Read more in the documentation.

dask-sql GIF

Example

For this example, we use some data loaded from disk and query them with a SQL command from our python code. Any pandas or dask dataframe can be used as input and dask-sql understands a large amount of formats (csv, parquet, json,...) and locations (s3, hdfs, gcs,...).

import dask.dataframe as dd
from dask_sql import Context

# Create a context to hold the registered tables
c = Context()

# Load the data and register it in the context
# This will give the table a name, that we can use in queries
df = dd.read_csv("...")
c.create_table("my_data", df)

# Now execute a SQL query. The result is again dask dataframe.
result = c.sql("""
    SELECT
        my_data.name,
        SUM(my_data.x)
    FROM
        my_data
    GROUP BY
        my_data.name
""", return_futures=False)

# Show the result
print(result)

Quickstart

Have a look into the documentation or start the example notebook on binder.

dask-sql is currently under development and does so far not understand all SQL commands (but a large fraction). We are actively looking for feedback, improvements and contributors!

Installation

dask-sql can be installed via conda (preferred) or pip - or in a development environment.

With conda

Create a new conda environment or use your already present environment:

conda create -n dask-sql
conda activate dask-sql

Install the package from the conda-forge channel:

conda install dask-sql -c conda-forge

With pip

You can install the package with

pip install dask-sql

For development

If you want to have the newest (unreleased) dask-sql version or if you plan to do development on dask-sql, you can also install the package from sources.

git clone https://github.com/dask-contrib/dask-sql.git

Create a new conda environment and install the development environment:

conda env create -f continuous_integration/environment-3.9-dev.yaml

It is not recommended to use pip instead of conda for the environment setup.

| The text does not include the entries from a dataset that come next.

-- ==== Sys2Proof/Machine/Micro.lean ====
section
/-!
DEFINITION. Machine/Micro.lean: the Desk's microengine: its microstore, the fields of a microword, next-address formation, staging and
the commit rule (R315 to R322, R325, R326). The content of the ROM is not in the manual: it stands as constants of Config.
-/
namespace Sys2Proof.Machine

/-! ## The microstore (R326, R327, Tables 13.7 and 13.8) -/

/-- The microword at a byte offset of Desk `u`'s microstore that no command loads: ROM from offset 0, patch RAM from 0x80_0000. -/
def microGiven (u off : Nat) : BitVec 160 :=
  let i := ((0x40 + u) * 2 ^ 40 + off) / 8
  (Config.rom i).setWidth 160 ||| ((Config.rom (i + 1)).setWidth 160 <<< 64) ||| ((Config.rom (i + 2)).setWidth 160 <<< 128)

/-- The patch-map entry that overlays the block of a microword address. -/
def Microstore.entryOf (m : Microstore) (addr : Nat) : Option Nat :=
  (List.range 64).find? fun i => (atN m.map i {}).valid && (atN m.map i {}).block.toNat == addr / 64

/-- The microword at an address of Desk `u` under its patch map. -/
def Microstore.deskWord (m : Microstore) (u addr : Nat) : BitVec 160 :=
  match m.entryOf addr with
  | none => microGiven u (32 * addr)
  | some i =>
    let k := 64 * i + addr % 64
    if (atN m.map i {}).priv then microGiven u (2 ^ 23 + 32 * k) else Sparse.get 0 m.ram k

/-- The patch-RAM word at a microword address is written again from the image that the unit retains (R325). -/
def Microstore.rewrite (img : Option PatchImage) (addr : Nat) (m : Microstore) : Microstore :=
  match m.entryOf addr, img with
  | some i, some x =>
    match x.entries.find? fun e => e.1 == i with
    | some (_, _, ws) => { m with ram := Sparse.set 0 m.ram (64 * i + addr % 64) (ws.getD (addr % 64) 0) }
    | none => m
  | _, _ => m

/-! ## Operands and the ALU (R316) -/

/-- The value of an operand code. The layout of the origin descriptor is not in the manual. -/
def State.operand (s : State) (f : Fetched) (d : DeskCore) (w : BitVec 160) (c : Nat) : Word :=
  if c < 32 then atN d.sc c 0
  else match c with
    | 32 => (BitVec.ofNat 32 (mw w 31 0)).signExtend 64
    | 33 => d.alu
    | 34 => d.mem
    | 35 => d.cfg
    | 36 => wordAt f.packet.payload d.payload
    | 37 => pktW0 f.opcode.toNat f.packet
    | 38 => put 63 32 f.packet.handle.toNat ||| put 31 0 f.packet.crc.toNat
    | 39 => d.counter
    | 40 => s.tick
    | 41 => s.host.accept.setWidth 64
    | 42 => Config.originDescriptor (s.funcOf f.packet.source) f.packet.partition.toNat
    | _ => 0

/-- The ALU result of an operation (Table 13.3). A CRC step takes the CRC in the low half of A. -/
def deskAlu (op : Nat) (a b : Word) : Word :=
  match op with
  | 0 => a
  | 1 => a + b
  | 2 => a - b
  | 3 => a &&& b
  | 4 => a ||| b
  | 5 => a ^^^ b
  | 6 => a <<< (b.toNat % 64)
  | 7 => a >>> (b.toNat % 64)
  | 8 => a - b
  | 9 => if a.toNat < b.toNat then a else b
  | 10 => if a.toNat < b.toNat then b else a
  | _ => BitVec.ofNat 64 ((wordsBytes [b]).foldl crcByte (a.toNat % 2 ^ 32))

/-- The flags C and V of an operation. The manual defines them for no operation: the carry and the signed overflow of A + B, the signed
overflow of A − B (DEDUCED); the others are open. -/
def deskFlags (op : Nat) (a b : Word) : Bool × Bool :=
  let x := Config.deskFlags op a b
  match op with
  | 1 => (decide (2 ^ 64 ≤ a.toNat + b.toNat), a.msb == b.msb && (a + b).msb != a.msb)
  | 2 => (x.getLsbD 0, a.msb != b.msb && (a - b).msb != a.msb)
  | 8 => (x.getLsbD 0, a.msb != b.msb && (a - b).msb != a.msb)
  | _ => (x.getLsbD 0, x.getLsbD 1)

/-! ## Next-address formation (R317) -/

/-- The four bits of a condition group in the cycle of a microword (Table 13.5). What memories, buses, the security engine and the
element at hand answer is open. -/
def State.condition (s : State) (f : Fetched) (cycle : Nat) (d : DeskCore) (w : BitVec 160) : Nat :=
  let g := mw w 58 54
  let x (i : Nat) : Bool := (Config.deskInput cycle g).getLsbD i
  let op (i : Nat) : Bool := f.opcode.getLsbD i
  let bits (b3 b2 b1 b0 : Bool) : Nat := 8 * b3.toNat + 4 * b2.toNat + 2 * b1.toNat + b0.toNat
  let two (n m : Nat) : Nat := 4 * (n % 4) + m % 4
  let more := decide (d.payload < f.packet.payload.length)
  match g with
  | 0 => bits d.v d.c d.n d.z
  | 1 => bits (op 3) (op 2) (op 1) (op 0)
  | 2 => bits (op 11) (op 10) (op 9) (op 8)
  | 3 => bits f.packet.check (decide (f.opcode.toNat / 16 % 16 ≠ 0)) (decide (f.opcode.toNat / 8192 ≠ 0)) (op 12)
  | 6 => bits true (!more) more true
  | 7 => two (s.levelOf f.packet) (s.originCode f.packet.source)
  | 8 => two s.power.st.code s.sec.lifecycle.code
  | 9 => bits (decide ((s.pt f.packet.partition.toNat).st = .held)) (x 2) (!s.host.held.isEmpty) (x 0)
  | 10 => bits false (x 2) (d.timer == some 0) (d.counter == 0)
  | 11 => bits false s.standbyPresent (x 1) (s.desk.acked == s.desk.sent)
  | 12 => bits false (x 2) (x 1) (decide (0x3800 ≤ d.upc.toNat))
  | 13 => mw w 3 0
  | _ => bits (x 3) (x 2) (x 1) (x 0)

/-- The address of the next microword: NEXT OR the low WAY bits of the group (R317). -/
def State.nextAddr (s : State) (f : Fetched) (cycle : Nat) (d : DeskCore) (w : BitVec 160) : BitVec 14 :=
  BitVec.ofNat 14 (mw w 53 40 ||| s.condition f cycle d w % 2 ^ mw w 61 59)

/-! ## Staging and the commit rule (R319, R321) -/

/-- What a microword puts into the staging buffer. -/
def State.stages (s : State) (f : Fetched) (d : DeskCore) (w : BitVec 160) : List Staged :=
  let x (hi lo : Nat) : Word := s.operand f d w (mw w hi lo)
  (if mw w 88 86 = 2 then [.mem (mw w 90 89) (x 96 91) (x 102 97)] else []) ++
  (match mw w 105 103 with
    | 2 => [.hub (x 111 106) (x 117 112)]
    | 3 => [.converter (x 111 106) (x 117 112)]
    | _ => []) ++
  (match mw w 123 120 with
    | 2 => [.completion (x 129 124)]
    | 3 => [.reply (x 129 124)]
    | 4 => [.vector (BitVec.ofNat 4 (mw w 3 0))]
    | 5 => [.hold]
    | _ => []) ++
  if mw w 32 32 = 1 then [.trap (BitVec.ofNat 16 (mw w 15 0))] else []

/-- A bulk write to an address of a space (MEMSEL 0 to 3, 4 converter shadow) reaches a bulk target of R319. Which object an address
belongs to is open: a kind and an index. -/
def State.bulkTarget (s : State) (space : Nat) (addr : Word) : Bool :=
  match Config.bulkObject space addr with
  | (0, folio) => !s.pinnedAny folio && !s.planned folio && !(List.range 4).any fun d => (s.shelfOf d).runs.any fun r => r.use == .head folio
  | (1, _) => true
  | (2, est) => decide ((s.es est).mode = .stopped) || decide ((s.es est).mode = .faulted)
  | (3, est) => !(s.es est).pageBusy
  | (4, view) => decide ((s.vw view).st = .steady)
  | (5, _) => true
  | (6, _) => true
  | (7, _) => true
  | _ => false

/-- Why a microword raises a machine check when it issues (R325): parity, a malformed field, or the commit rule: a staged write, a bulk
write or a second COMMIT in the tail, a bulk write to no bulk target, or a staging buffer that overflows. -/
def State.issueFault (s : State) (f : Fetched) (d : DeskCore) (w : BitVec 160) : Option MachineCause :=
  let st := s.stages f d w
  let bulkMem := mw w 88 86 == 3
  let bulkCfg := mw w 105 103 == 4
  if !([0, 40, 80, 120].all fun q => onesIn w q % 2 == 1) then some .microwordParity
  else if !deskWordOk w then some .malformedField
  else if d.tail && (!st.isEmpty || bulkMem || bulkCfg || mw w 33 33 == 1) then some .commitRule
  else if bulkMem && !s.bulkTarget (mw w 90 89) (s.operand f d w (mw w 96 91)) then some .commitRule
  else if bulkCfg && !s.bulkTarget 4 (s.operand f d w (mw w 111 106)) then some .commitRule
  else if 8192 < d.staging.length + st.length then some .commitRule
  else none

/-! ## A routine (R318) -/

/-- One microword issues (Table 13.2). -/
def State.issue (s : State) (f : Fetched) (cycle : Nat) (d : DeskCore) (w : BitVec 160) : DeskCore :=
  let x (hi lo : Nat) : Word := s.operand f d w (mw w hi lo)
  let op := mw w 66 62
  let r := deskAlu op (x 72 67) (x 78 73)
  let res := if op = 8 then d.alu else r
  let fl := deskFlags op (x 72 67) (x 78 73)
  let dest := mw w 85 80
  { upc := s.nextAddr f cycle d w
    sc := if op ≠ 8 ∧ dest < 32 then updN d.sc dest fun _ => r else d.sc
    alu := res, z := r == 0, n := r.msb, c := fl.1, v := fl.2
    counter := match mw w 35 34 with
      | 1 => res
      | 2 => d.counter - 1
      | _ => d.counter
    mem := if mw w 88 86 = 1 then Config.deskRead cycle (mw w 90 89) (x 96 91) else d.mem
    cfg := if mw w 105 103 = 1 then Config.deskRead cycle 4 (x 111 106) else d.cfg
    timer := match mw w 131 130 with
      | 1 => some (mw w 31 0)
      | 2 => none
      | _ => d.timer.map (· - 1)
    payload := if mw w 123 120 = 1 then d.payload + 1 else d.payload
    staging := (s.stages f d w).reverse ++ d.staging
    tail := d.tail || mw w 33 33 == 1 }

/-- A routine runs until the next address is the dispatch point, or until a microword raises a machine check; `fuel` bounds its
cycles. -/
def State.microRun (s : State) (f : Fetched) : Nat → Nat → DeskCore → DeskCore × Option (MachineCause × BitVec 14)
  | 0, _, d => (d, none)
  | fuel + 1, cycle, d =>
    let w := (atN s.units.stores (unitCode s.unit) {}).deskWord (unitCode s.unit) d.upc.toNat
    match s.issueFault f d w with
    | some c => (d, some (c, d.upc))
    | none =>
      let e := s.issue f cycle d w
      if e.upc = 0 then (e, none) else s.microRun f fuel (cycle + 1) e

/-- The Desk at the dispatch point, with an empty staging buffer. -/
def DeskCore.dispatch (d : DeskCore) : DeskCore := { d with upc := 0, staging := [], tail := false, payload := 0 }

/-- The Desk runs the routine of a packet from the dispatch point to its end: within 30 µs to COMMIT and 2 µs of tail (R321, R323). The
command's effect is what its chapter gives; the routine leaves the Desk's registers, and the machine check it would meet. -/
def State.routine (f : Fetched) (s : State) : State :=
  let r := s.microRun f 25600 s.free s.desk.core.dispatch
  { s with desk := { s.desk with core := r.1.dispatch, found := r.2 } }

/-- A routine is abandoned (R322): the staging buffer is discarded, the timer stops, and the counter and the scratch registers become
undefined. -/
def State.abandon (s : State) : State :=
  { s with
    desk := { s.desk with core := { s.desk.core.dispatch with
      timer := none, counter := Config.freeWord s.free, sc := Vector.ofFn fun i => Config.freeWord (s.free + 1 + i.val) } }
    free := s.free + 33 }

end Sys2Proof.Machine
end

After that, you can install the package in development mode

pip install -e ".[dev]"

The Rust DataFusion bindings are built as part of the pip install. If changes are made to the Rust source in dask_planner/, another build/install must be run to recompile the bindings:

python setup.py build install

This repository uses pre-commit hooks. To install them, call

pre-commit install

Testing

You can run the tests (after installation) with

pytest tests

GPU-specific tests require additional dependencies specified in continuous_integration/gpuci/environment.yaml. These can be added to the development environment by running

conda env update -n dask-sql -f continuous_integration/gpuci/environment.yaml

And GPU-specific tests can be run with

pytest tests -m gpu --rungpu

SQL Server

dask-sql comes with a small test implementation for a SQL server. Instead of rebuilding a full ODBC driver, we re-use the presto wire protocol. It is - so far - only a start of the development and missing important concepts, such as authentication.

You can test the sql presto server by running (after installation)

dask-sql-server

or by using the created docker image

docker run --rm -it -p 8080:8080 nbraun/dask-sql

in one terminal. This will spin up a server on port 8080 (by default) that looks similar to a normal presto database to any presto client.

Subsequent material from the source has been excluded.